Supplied records:
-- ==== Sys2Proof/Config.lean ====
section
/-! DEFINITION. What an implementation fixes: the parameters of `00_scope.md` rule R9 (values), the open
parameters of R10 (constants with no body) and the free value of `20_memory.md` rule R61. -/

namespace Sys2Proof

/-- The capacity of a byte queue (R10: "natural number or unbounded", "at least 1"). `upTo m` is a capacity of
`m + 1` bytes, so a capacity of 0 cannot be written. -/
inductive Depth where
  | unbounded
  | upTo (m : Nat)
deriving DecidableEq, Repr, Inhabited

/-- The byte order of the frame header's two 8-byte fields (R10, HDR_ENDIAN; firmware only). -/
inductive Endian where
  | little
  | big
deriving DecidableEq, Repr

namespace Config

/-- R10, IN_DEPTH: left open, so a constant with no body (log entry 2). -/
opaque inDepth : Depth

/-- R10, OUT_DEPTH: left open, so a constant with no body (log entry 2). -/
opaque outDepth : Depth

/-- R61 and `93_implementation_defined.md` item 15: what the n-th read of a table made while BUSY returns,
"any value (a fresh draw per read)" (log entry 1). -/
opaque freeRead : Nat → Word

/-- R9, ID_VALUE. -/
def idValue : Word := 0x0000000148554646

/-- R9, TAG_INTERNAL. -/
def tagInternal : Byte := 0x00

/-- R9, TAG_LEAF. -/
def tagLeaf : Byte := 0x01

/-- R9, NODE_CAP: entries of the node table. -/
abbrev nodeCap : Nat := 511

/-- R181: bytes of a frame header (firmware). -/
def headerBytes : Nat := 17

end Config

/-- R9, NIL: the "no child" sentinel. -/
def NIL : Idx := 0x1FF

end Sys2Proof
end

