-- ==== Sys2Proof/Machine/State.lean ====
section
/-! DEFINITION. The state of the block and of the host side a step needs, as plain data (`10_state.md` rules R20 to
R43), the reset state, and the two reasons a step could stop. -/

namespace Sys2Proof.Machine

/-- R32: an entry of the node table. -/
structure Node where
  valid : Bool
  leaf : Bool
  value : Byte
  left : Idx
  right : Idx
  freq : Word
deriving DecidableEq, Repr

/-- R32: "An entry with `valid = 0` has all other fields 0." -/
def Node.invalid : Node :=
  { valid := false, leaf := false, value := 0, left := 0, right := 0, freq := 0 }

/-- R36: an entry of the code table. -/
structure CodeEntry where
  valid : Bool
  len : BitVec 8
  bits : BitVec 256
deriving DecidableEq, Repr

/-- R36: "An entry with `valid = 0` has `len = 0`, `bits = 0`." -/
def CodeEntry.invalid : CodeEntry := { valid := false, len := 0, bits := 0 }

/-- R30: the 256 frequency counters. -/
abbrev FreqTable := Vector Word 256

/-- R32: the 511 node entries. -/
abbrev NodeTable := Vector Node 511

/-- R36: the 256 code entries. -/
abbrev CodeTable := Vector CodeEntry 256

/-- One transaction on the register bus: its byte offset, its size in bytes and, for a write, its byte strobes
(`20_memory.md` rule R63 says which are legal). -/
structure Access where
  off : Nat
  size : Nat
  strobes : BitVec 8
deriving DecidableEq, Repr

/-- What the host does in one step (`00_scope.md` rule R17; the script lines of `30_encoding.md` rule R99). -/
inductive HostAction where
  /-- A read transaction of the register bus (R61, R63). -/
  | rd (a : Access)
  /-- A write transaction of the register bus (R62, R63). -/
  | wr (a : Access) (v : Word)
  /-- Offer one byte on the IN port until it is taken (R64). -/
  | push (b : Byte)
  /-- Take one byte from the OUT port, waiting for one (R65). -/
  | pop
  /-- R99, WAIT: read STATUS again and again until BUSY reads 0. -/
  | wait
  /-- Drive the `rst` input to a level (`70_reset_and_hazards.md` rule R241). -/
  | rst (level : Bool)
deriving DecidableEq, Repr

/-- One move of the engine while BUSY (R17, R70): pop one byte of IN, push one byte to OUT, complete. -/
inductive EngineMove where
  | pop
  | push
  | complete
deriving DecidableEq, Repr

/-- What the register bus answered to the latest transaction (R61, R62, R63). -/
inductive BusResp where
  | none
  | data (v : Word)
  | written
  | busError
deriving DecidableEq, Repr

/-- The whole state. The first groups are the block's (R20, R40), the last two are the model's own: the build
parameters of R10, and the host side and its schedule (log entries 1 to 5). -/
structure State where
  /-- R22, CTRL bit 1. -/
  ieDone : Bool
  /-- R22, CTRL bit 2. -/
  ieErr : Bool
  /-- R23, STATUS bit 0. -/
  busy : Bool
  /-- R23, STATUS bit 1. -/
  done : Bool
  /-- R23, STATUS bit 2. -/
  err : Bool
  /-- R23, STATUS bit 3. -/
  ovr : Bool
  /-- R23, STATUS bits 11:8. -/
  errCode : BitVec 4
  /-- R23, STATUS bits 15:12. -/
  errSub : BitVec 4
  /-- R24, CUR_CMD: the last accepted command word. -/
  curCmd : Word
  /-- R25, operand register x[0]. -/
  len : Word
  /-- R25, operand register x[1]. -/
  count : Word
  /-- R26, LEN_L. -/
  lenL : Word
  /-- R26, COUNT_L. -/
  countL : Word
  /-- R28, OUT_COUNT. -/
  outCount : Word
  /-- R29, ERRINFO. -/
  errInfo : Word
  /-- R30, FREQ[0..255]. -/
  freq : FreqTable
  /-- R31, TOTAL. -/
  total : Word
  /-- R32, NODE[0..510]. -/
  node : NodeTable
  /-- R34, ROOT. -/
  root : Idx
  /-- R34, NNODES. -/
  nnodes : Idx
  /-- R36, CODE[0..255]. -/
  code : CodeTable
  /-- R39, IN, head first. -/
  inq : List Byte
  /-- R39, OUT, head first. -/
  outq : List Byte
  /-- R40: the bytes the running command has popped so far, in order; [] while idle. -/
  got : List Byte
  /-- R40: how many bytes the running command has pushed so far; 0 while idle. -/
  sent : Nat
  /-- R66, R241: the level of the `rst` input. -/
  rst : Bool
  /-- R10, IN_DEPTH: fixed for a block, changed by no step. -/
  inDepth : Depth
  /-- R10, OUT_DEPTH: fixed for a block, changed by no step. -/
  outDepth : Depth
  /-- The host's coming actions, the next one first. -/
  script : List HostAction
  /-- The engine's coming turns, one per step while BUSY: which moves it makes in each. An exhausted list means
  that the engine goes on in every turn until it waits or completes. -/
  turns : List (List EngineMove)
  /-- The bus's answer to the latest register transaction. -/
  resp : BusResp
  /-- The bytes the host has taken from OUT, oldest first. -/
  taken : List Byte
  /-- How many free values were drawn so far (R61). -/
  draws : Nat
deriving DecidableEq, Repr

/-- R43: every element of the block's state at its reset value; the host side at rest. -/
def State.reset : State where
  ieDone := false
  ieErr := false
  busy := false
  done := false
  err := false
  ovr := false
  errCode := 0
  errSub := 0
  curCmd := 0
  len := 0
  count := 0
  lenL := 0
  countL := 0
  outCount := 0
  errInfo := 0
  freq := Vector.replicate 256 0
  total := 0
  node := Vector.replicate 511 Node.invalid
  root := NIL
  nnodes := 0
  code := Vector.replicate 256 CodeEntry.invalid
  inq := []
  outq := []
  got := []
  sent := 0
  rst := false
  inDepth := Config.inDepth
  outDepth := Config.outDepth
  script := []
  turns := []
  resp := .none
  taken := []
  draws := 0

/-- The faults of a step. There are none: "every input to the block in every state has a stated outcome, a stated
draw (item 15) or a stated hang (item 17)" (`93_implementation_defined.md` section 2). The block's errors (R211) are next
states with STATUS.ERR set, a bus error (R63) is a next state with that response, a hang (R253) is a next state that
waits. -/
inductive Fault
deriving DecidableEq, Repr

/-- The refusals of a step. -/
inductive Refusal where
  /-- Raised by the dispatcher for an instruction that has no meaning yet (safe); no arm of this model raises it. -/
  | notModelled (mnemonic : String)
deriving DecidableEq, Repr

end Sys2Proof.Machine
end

The problem: Please filter the data down to the lines containing the word "unbounded".

Solution for this task:
/-- The capacity of a byte queue (R10: "natural number or unbounded", "at least 1"). `upTo m` is a capacity of
  | unbounded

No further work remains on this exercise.